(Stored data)
○ ○ ○ ○ ○
-- ==== Sys2Proof/Machine/Capability.lean ====
section
/-! DEFINITION. The eight capability operations as the reference platform executes them (43_capability_ops.md R190 to
R197), each one micro-step that joins the trace (43 R200). -/

namespace Sys2Proof.Machine

/-- What `hw_tx_fifo_free_slots` answers: `FIFO_TX_CAP - |tx_fifo|` (43 R190), or what an untruthful platform reports
(43 R198). -/
def freeAnswer (s : State) : Nat :=
  match s.plat.freeReports with
  | [] => s.cfg.fifoTxCap - s.plat.txFifo.length
  | n :: _ => n

/-- `hw_tx_fifo_free_slots` (43 R190): the answer is `freeAnswer`. -/
def callFreeSlots (s : State) : State :=
  (s.setPlat { s.plat with freeReports := s.plat.freeReports.tail }).emit (.freeSlots (freeAnswer s))

/-- `hw_tx_fifo_write(b)` (43 R191): a full FIFO loses the byte (D23). -/
def callTxWrite (b : Byte) (s : State) : State :=
  (if s.plat.txFifo.length < s.cfg.fifoTxCap then s.setPlat { s.plat with txFifo := s.plat.txFifo ++ [b] } else s).emit
    (.write b)

/-- What `hw_rx_fifo_occupancy` answers: `|rx_fifo|` (43 R192), or what an untruthful platform reports (43 R198). -/
def occAnswer (s : State) : Nat :=
  match s.plat.occReports with
  | [] => s.plat.rxFifo.length
  | n :: _ => n

/-- `hw_rx_fifo_occupancy` (43 R192): the answer is `occAnswer`. -/
def callOccupancy (s : State) : State :=
  (s.setPlat { s.plat with occReports := s.plat.occReports.tail }).emit (.occupancy (occAnswer s))

/-- What `hw_rx_fifo_read` answers: the oldest byte, or any byte if there is none (43 R193, D22; a free value, log 3). -/
def readAnswer (s : State) : Byte :=
  match s.plat.rxFifo with
  | [] => Config.freeByte s.freeCount
  | b :: _ => b

/-- `hw_rx_fifo_read` (43 R193): the answer is `readAnswer`; the byte is consumed. -/
def callRxRead (s : State) : State :=
  (match s.plat.rxFifo with
    | [] => s.setFreeCount (s.freeCount + 1)
    | _ :: t => s.setPlat { s.plat with rxFifo := t }).emit (.read (readAnswer s))

/-- `hw_clear_tx_interrupt_flag` (43 R195). -/
def callClearTxFlag (s : State) : State := (s.setPlat { s.plat with txFlag := false }).emit .clearTxFlag

/-- `hw_clear_rx_interrupt_flag` (43 R196). -/
def callClearRxFlag (s : State) : State := (s.setPlat { s.plat with rxFlag := false }).emit .clearRxFlag

/-- `hw_clear_rx_overflow_flag` (43 R197). -/
def callClearRxOvf (s : State) : State := (s.setPlat { s.plat with rxOvfFlag := false }).emit .clearRxOvf

end Sys2Proof.Machine
end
○ ○ ○ ○ ○
**ACTION ITEM**
In the records above, find each line that holds the word "length"; copy all such lines.

**SOLUTION FOR THIS PROBLEM**
  | [] => s.cfg.fifoTxCap - s.plat.txFifo.length
  (if s.plat.txFifo.length < s.cfg.fifoTxCap then s.setPlat { s.plat with txFifo := s.plat.txFifo ++ [b] } else s).emit
  | [] => s.plat.rxFifo.length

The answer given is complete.